Wireless Communication Ecosystem Research Unit, Department of Electrical Engineering, Chulalongkorn University, Bangkok 10330, Thailand.
Department of Electrical Engineering, Main Campus, University of Science & Technology, Bannu 28100, Pakistan.
Sensors (Basel). 2023 Jul 7;23(13):6212. doi: 10.3390/s23136212.
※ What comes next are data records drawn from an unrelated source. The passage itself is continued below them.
-- ==== Sys2Proof/Syntax.lean ====
section
/-! DEFINITION. The commands of the MSC-2048: one constructor per row of spec/opcode_table.json, with the data that
each one brings to the card. A descriptor row carries the descriptor as it arrived (R310), with the host buffer data
that the operation reads; an event row carries what the outside world presents; a register row the word written. -/

namespace Sys2Proof

/-- A descriptor as fetched from SQ `sq` (R310). The opcode byte is the constructor. `area` is bytes 16 to 63, byte 16
in bits 7:0; `buf` is what the host buffer that the operation reads holds when it is read. -/
structure Desc where
  sq : Nat := 0
  flags : BitVec 8 := 0
  session : BitVec 16 := 0
  tag : BitVec 32 := 0
  rsvd : BitVec 64 := 0
  area : BitVec 384 := 0
  buf : List (BitVec 8) := []
deriving DecidableEq, Repr

/-- Conditions of the tile hardware that meet one instruction: corrected single-bit errors, a double-bit error of the
fetch or of an operand (R112), and the lane whose mod-3 residue check fails (R120 code 8). -/
structure TileHw where
  corrected : Nat := 0
  uncorrectable : Option Nat := none
  laneCheck : Option Nat := none
deriving DecidableEq, Repr

/-- One tile instruction at logical tile `tile`: the V, D, A and B fields of R115. The opcode is the constructor. -/
structure TileOp where
  tile : Nat := 0
  v : BitVec 3 := 0
  d : BitVec 9 := 0
  a : BitVec 9 := 0
  b : BitVec 9 := 0
  hw : TileHw := {}
deriving DecidableEq, Repr

/-- The dataset that an Announce message carries (R29, IEEE 1588-2019 data set comparison). -/
structure Announce where
  gm : BitVec 64 := 0
  priority1 : Nat := 128
  clockClass : Nat := 248
  accuracy : Nat := 254
  variance : Nat := 65535
  priority2 : Nat := 128
  stepsRemoved : Nat := 0
  senderPort : BitVec 80 := 0
  logInterval : Int := 0
  utcOffset : BitVec 16 := 0
  domain : Nat := 0
deriving DecidableEq, Repr

/-- A reading of one on-card sensor: `index` 0 to 3 die, 4 to 7 card (R285); `fault` is an open or a short. -/
structure Sensor where
  index : Nat
  code : BitVec 18
  fault : Bool := false
deriving DecidableEq, Repr

/-- A memory error that a scrubber meets in a frame: in word `addr` of physical tile `unit` (R112), or in recorder
region `unit` (R373). -/
structure EccEvent where
  recorder : Bool := false
  unit : Nat
  addr : Nat := 0
  uncorrectable : Bool
deriving DecidableEq, Repr

/-- One satellite's 3 bytes of a CENSUS packet (R87): ring position (0 unassigned), ID_CHECK, last accepted SEQ. -/
structure CensusEntry where
  pos : Nat
  idCheck : BitVec 8 := 0
  lastSeq : BitVec 8 := 0
deriving DecidableEq, Repr

/-- A plant datagram's envelope (R327) without its TYPE byte. `port` is the P2 port it came by, `udp` its UDP port. -/
structure Envelope where
  port : Nat := 0
  udp : Nat := 27000
  version : BitVec 8 := 1
  len : BitVec 16 := 0
  dest : BitVec 32 := 0
  src : BitVec 32 := 0
  seq : BitVec 32 := 0
  postmark : BitVec 64 := 0
  keyId : BitVec 16 := 0
  zero : BitVec 48 := 0
  body : List (BitVec 8) := []
  auth : List (BitVec 8) := []
deriving DecidableEq, Repr

/-- A CAN frame received (R402, R403). `stamp` is the CAN time counter at its validity (R406). -/
structure CanFrame where
  id : BitVec 29
  ide : Bool := false
  remote : Bool := false
  dlc : BitVec 4 := 0
  fdf : Bool := false
  brs : Bool := false
  esi : Bool := false
  data : List (BitVec 8) := []
  stamp : BitVec 32 := 0
deriving DecidableEq, Repr

/-- A DBG_CMD word without its command byte (R426), with the word that DBG_DATA held. -/
structure DbgCmd where
  arg : BitVec 8 := 0
  zero : BitVec 16 := 0
  addr : BitVec 32 := 0
  data : BitVec 32 := 0
deriving DecidableEq, Repr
Speech emotion recognition (SER) is a challenging task in human-computer interaction (HCI) systems. One of the key challenges in speech emotion recognition is to extract the emotional features effectively from a speech utterance. Despite the promising results of recent studies, they generally do not leverage advanced fusion algorithms for the generation of effective representations of emotional features in speech utterances. To address this problem, we describe the fusion of spatial and temporal feature representations of speech emotion by parallelizing convolutional neural networks (CNNs) and a Transformer encoder for SER. We stack two parallel CNNs for spatial feature representation in parallel to a Transformer encoder for temporal feature representation, thereby simultaneously expanding the filter depth and reducing the feature map with an expressive hierarchical feature representation at a lower computational cost. We use the RAVDESS dataset to recognize eight different speech emotions. We augment and intensify the variations in the dataset to minimize model overfitting. Additive White Gaussian Noise (AWGN) is used to augment the RAVDESS dataset. With the spatial and sequential feature representations of CNNs and the Transformer, the SER model achieves 82.31% accuracy for eight emotions on a hold-out dataset. In addition, the SER system is evaluated with the IEMOCAP dataset and achieves 79.42% recognition accuracy for five emotions. Experimental results on the RAVDESS and IEMOCAP datasets show the success of the presented SER system and demonstrate an absolute performance improvement over the state-of-the-art (SOTA) models.
语音情感识别(SER)是人机交互(HCI)系统中的一项具有挑战性的任务。在语音情感识别中,一个关键挑战是从语音话语中有效地提取情感特征。尽管最近的研究取得了有希望的结果,但它们通常没有利用先进的融合算法来生成语音话语中情感特征的有效表示。为了解决这个问题,我们描述了通过并行化卷积神经网络(CNN)和 Transformer 编码器来融合语音情感的空间和时间特征表示。我们并行堆叠两个用于空间特征表示的并行 CNN 以及一个用于时间特征表示的 Transformer 编码器,从而同时扩展滤波器深度并降低特征图的表示,同时以较低的计算成本实现具有表现力的分层特征表示。我们使用 RAVDESS 数据集来识别八种不同的语音情感。我们通过添加加性白高斯噪声(AWGN)来扩充 RAVDESS 数据集,并强化数据集的变化,以最大限度地减少模型过拟合。使用 CNN 的空间和顺序特征表示以及 Transformer,SER 模型在验证数据集上对八种情感的准确率达到 82.31%。此外,该 SER 系统还在 IEMOCAP 数据集上进行了评估,对五种情感的识别准确率达到 79.42%。在 RAVDESS 和 IEMOCAP 数据集上的实验结果表明了所提出的 SER 系统的成功,并证明了相对于最先进(SOTA)模型的绝对性能提升。